WHAT THE EXERCISE ASKS —
Collect each line of the records containing the string "where".

Records excerpted from a collection:
namespace Sys2Proof.Machine

def State.onMtch (s : State) (c : CoreId) (f : Mtch → Mtch) : State := s.onCore c (fun k => { k with mtch := f k.mtch })

/-! ## CSR operands (R106-R109) -/

structure Csr where
  ptr : Nat
  idx : Nat
  val : Nat
  nrows : Nat
  ncols : Nat
  nnz : Nat
  fmt : BitVec 4
  idx16 : Bool
  noval : Bool
  deriving DecidableEq, Repr

/-- Fields of a CSR descriptor. Bits 63:49 of PTR, IDX and VAL, local addresses, are ignored (log 168). -/
def parseCsr (bs : List Byte) : Csr :=
  ⟨fieldAt bs 0 8 % 2 ^ 49, fieldAt bs 8 8 % 2 ^ 49, fieldAt bs 16 8 % 2 ^ 49, fieldAt bs 24 4, fieldAt bs 28 4, fieldAt bs 32 4,
    BitVec.ofNat 4 (fieldAt bs 36 1 % 16), bitOf (fieldAt bs 37 1) 0, bitOf (fieldAt bs 37 1) 1⟩

/-- The refusals of R107 that hold, before NROWS = 0. -/
def Csr.fails (d : Csr) (floatOnly : Bool) : List Code :=
  (if d.ptr % 64 ≠ 0 ∨ d.idx % 64 ≠ 0 ∨ (!d.noval ∧ d.val % 64 ≠ 0) then [.align] else [])
    ++ (if 2 ^ 31 < d.nnz then [.limit] else [])
    ++ (if d.ncols = 0 ∨ (d.idx16 ∧ 65536 < d.ncols) then [.shape] else [])
    ++ (if fmtReserved d.fmt ∨ fmtIsMx d.fmt ∨ (floatOnly ∧ fmtIsInt d.fmt) then [.format] else [])

/-- The effective entries of row `i`, from the highest end so far (R108): the first entry, and one past the last. -/
def Run.bounds (r : Run) (ptr nnz i hi : Nat) : Run × Nat × Nat :=
  let first (r : Run) : Run × Nat := let (r, a) := r.word ptr; (r, min a nnz)
  let (r, hi) := if i = 0 then first r else (r, hi)
  let (r, b) := r.word (ptr + 4 * (i + 1))
  (r, hi, max (min b nnz) hi)

/-- Column indices of entries, clamped to the edge (R108). -/
def Run.cols (r : Run) (d : Csr) (lo hi : Nat) : Run × List Nat :=
  let w := if d.idx16 then 2 else 4
  let (r, bs) := r.read (d.idx + w * lo) (w * (hi - lo))
  (r, (List.range (hi - lo)).map (fun k => min (fieldAt bs (w * k) w) (d.ncols - 1)))

/-- Entry values as FP32; 1.0 with NOVAL. -/
def Run.vals (r : Run) (d : Csr) (lo hi : Nat) : Run × List Word :=
  if d.noval then (r, List.replicate (hi - lo) 0x3F800000)
  else
    let (r, vs) := r.elems d.fmt d.val lo (hi - lo)
    r.toF32 d.fmt vs

/-- Runs a body over the rows of a CSR operand with each row's effective entries. -/
def Run.rowsGo (f : Run → Nat → Nat → Nat → Run) (ptr nnz : Nat) : Nat → Nat → Nat → Run → Run
  | 0, _, _, r => r
  | n + 1, i, hi, r =>
    let (r, lo, e) := r.bounds ptr nnz i hi
    if r.ok then Run.rowsGo f ptr nnz n (i + 1) e (f r i lo e) else r

def Run.csrRows (r : Run) (d : Csr) (f : Run → Nat → Nat → Nat → Run) : Run := Run.rowsGo f d.ptr d.nnz d.nrows 0 0 r

/-! ## Structures a command names, in operand order (00 R466) -/

/-- A CSR descriptor, with whether its format must be a float one (R121); a row descriptor, with the access it is for. -/
inductive Struct where
  | csr (g : Addr) (floatOnly : Bool)
  | rows (g : Addr) (w : Right)
  deriving DecidableEq, Repr

inductive Parsed where
  | csr (d : Csr) (floatOnly : Bool)
  | rows (d : RowDesc) (w : Right)
  deriving DecidableEq, Repr

def State.readStructs (s : State) (p : PartId) : List Struct → State × Except Code (List Parsed)
  | [] => (s, .ok [])
  | x :: xs =>
    let (t, r) := match x with
      | .csr g f => let (t, e) := s.readDesc p g 64 64 false; (t, e.map (fun b => Parsed.csr (parseCsr b) f))
      | .rows g w => let (t, e) := s.readDesc p g 32 32 false; (t, e.map (fun b => Parsed.rows (parseRows b) w))
    match r with
    | .error e => (t, .error e)
    | .ok y => match t.readStructs p xs with
      | (u, .error e) => (u, .error e)
      | (u, .ok ys) => (u, .ok (y :: ys))

def Parsed.fails (s : State) (p : PartId) : Parsed → List Code
  | .csr d f => d.fails f
  | .rows d w => s.rowFails p w d

/-- The checks of all descriptors, a row of the table of R107 at a time; R113 names its codes in the same order. -/
def State.checkAll (s : State) (p : PartId) (l : List Parsed) : Code :=
  let fs := l.flatMap (·.fails s p)
  ([Code.align, .limit, .shape, .format].find? fs.contains).getD .done

/-- A CSR operand without rows: the command is DONE (R107). -/
def Parsed.noRows : Parsed → Bool
  | .csr d _ => d.nrows == 0
  | .rows _ _ => false

/-! ## Products (R114, R115) -/

/-- One product added to a running sum with one rounding (R110). -/
def fma (acc x y : Word) : Word := toF32 ((f32 acc).add ((f32 x).mul (f32 y)))

def Run.spMm (r : Run) (beta : Bool) (a : Csr) (b y : RowDesc) : Run :=
  if b.rows ≠ a.ncols ∨ y.rows ≠ a.nrows ∨ y.width ≠ b.width then r.stop .shape
  else r.csrRows a (fun r i lo hi =>
    let (r, js) := r.cols a lo hi
    let (r, as) := r.vals a lo hi
    let (r, st) := if beta then r.row y i else (r, List.replicate y.width 0)
    let (r, acc) := (as.zip js).foldl (fun (q : Run × List Word) e =>
      let (r, bs) := q.1.row b e.2
      (r, List.zipWith (fun x w => fma x e.1 w) q.2 bs)) (r, st)
    r.putRow y i acc (!js.isEmpty))

/-- R115. For each entry, row i of A is read, then row j of Bt, then the entry's value; where several of them are PX8E they take
the paired stream's entries in that order, row i of A again for each entry (log 169). -/
def Run.spSddmm (r : Run) (out : Nat) (fmtOut : BitVec 4) (m : Csr) (a bt : RowDesc) : Run :=
  if a.rows ≠ m.nrows ∨ bt.rows ≠ m.ncols ∨ a.width ≠ bt.width then r.stop .shape
  else r.csrRows m (fun r i lo hi =>
    let (r, js) := r.cols m lo hi
    r.each ((List.range (hi - lo)).zip js) (fun r e =>
      let (r, x) := r.row a i
      let (r, y) := r.row bt e.2
      let dot := (List.zipWith Prod.mk x y).foldl (fun s p => fma s p.1 p.2) 0
      let (r, sv) := r.vals m (lo + e.1) (lo + e.1 + 1)
      r.putSums fmtOut out (lo + e.1) [if m.noval then dot else f32Mul dot (nth 0 sv 0)]))

/-! ## The matcher (R116-R120) -/

/-- h of R116. -/
def keyHash (key seed : Word) : Word := (key ^^^ seed) * 0x9E3779B1

def keySlot (h : Word) (p : Nat) : Nat := (h.toNat / 2 ^ 20 + p * ((h.toNat / 256 % 4096) ||| 1)) % 4096

/-- What the eight slots of a key answer. -/
inductive Probe where
  | hit (payload : Word)
  | empty (slot : Nat)
  | full
  deriving DecidableEq, Repr

def slotAt (slots : Tab (Word × Word)) (i : Nat) : Option (Word × Word) := (slots.find? (fun e => e.1 == i)).map (·.2)

def probeGo (slots : Tab (Word × Word)) (h key : Word) : Nat → Nat → Probe
  | 0, _ => .full
  | n + 1, p =>
    match slotAt slots (keySlot h p) with
    | none => .empty (keySlot h p)
    | some (k, v) => if k = key then .hit v else probeGo slots h key n (p + 1)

TASK SOLUTION —
structure Csr where
inductive Struct where
inductive Parsed where
/-- R115. For each entry, row i of A is read, then row j of Bt, then the entry's value; where several of them are PX8E they take
inductive Probe where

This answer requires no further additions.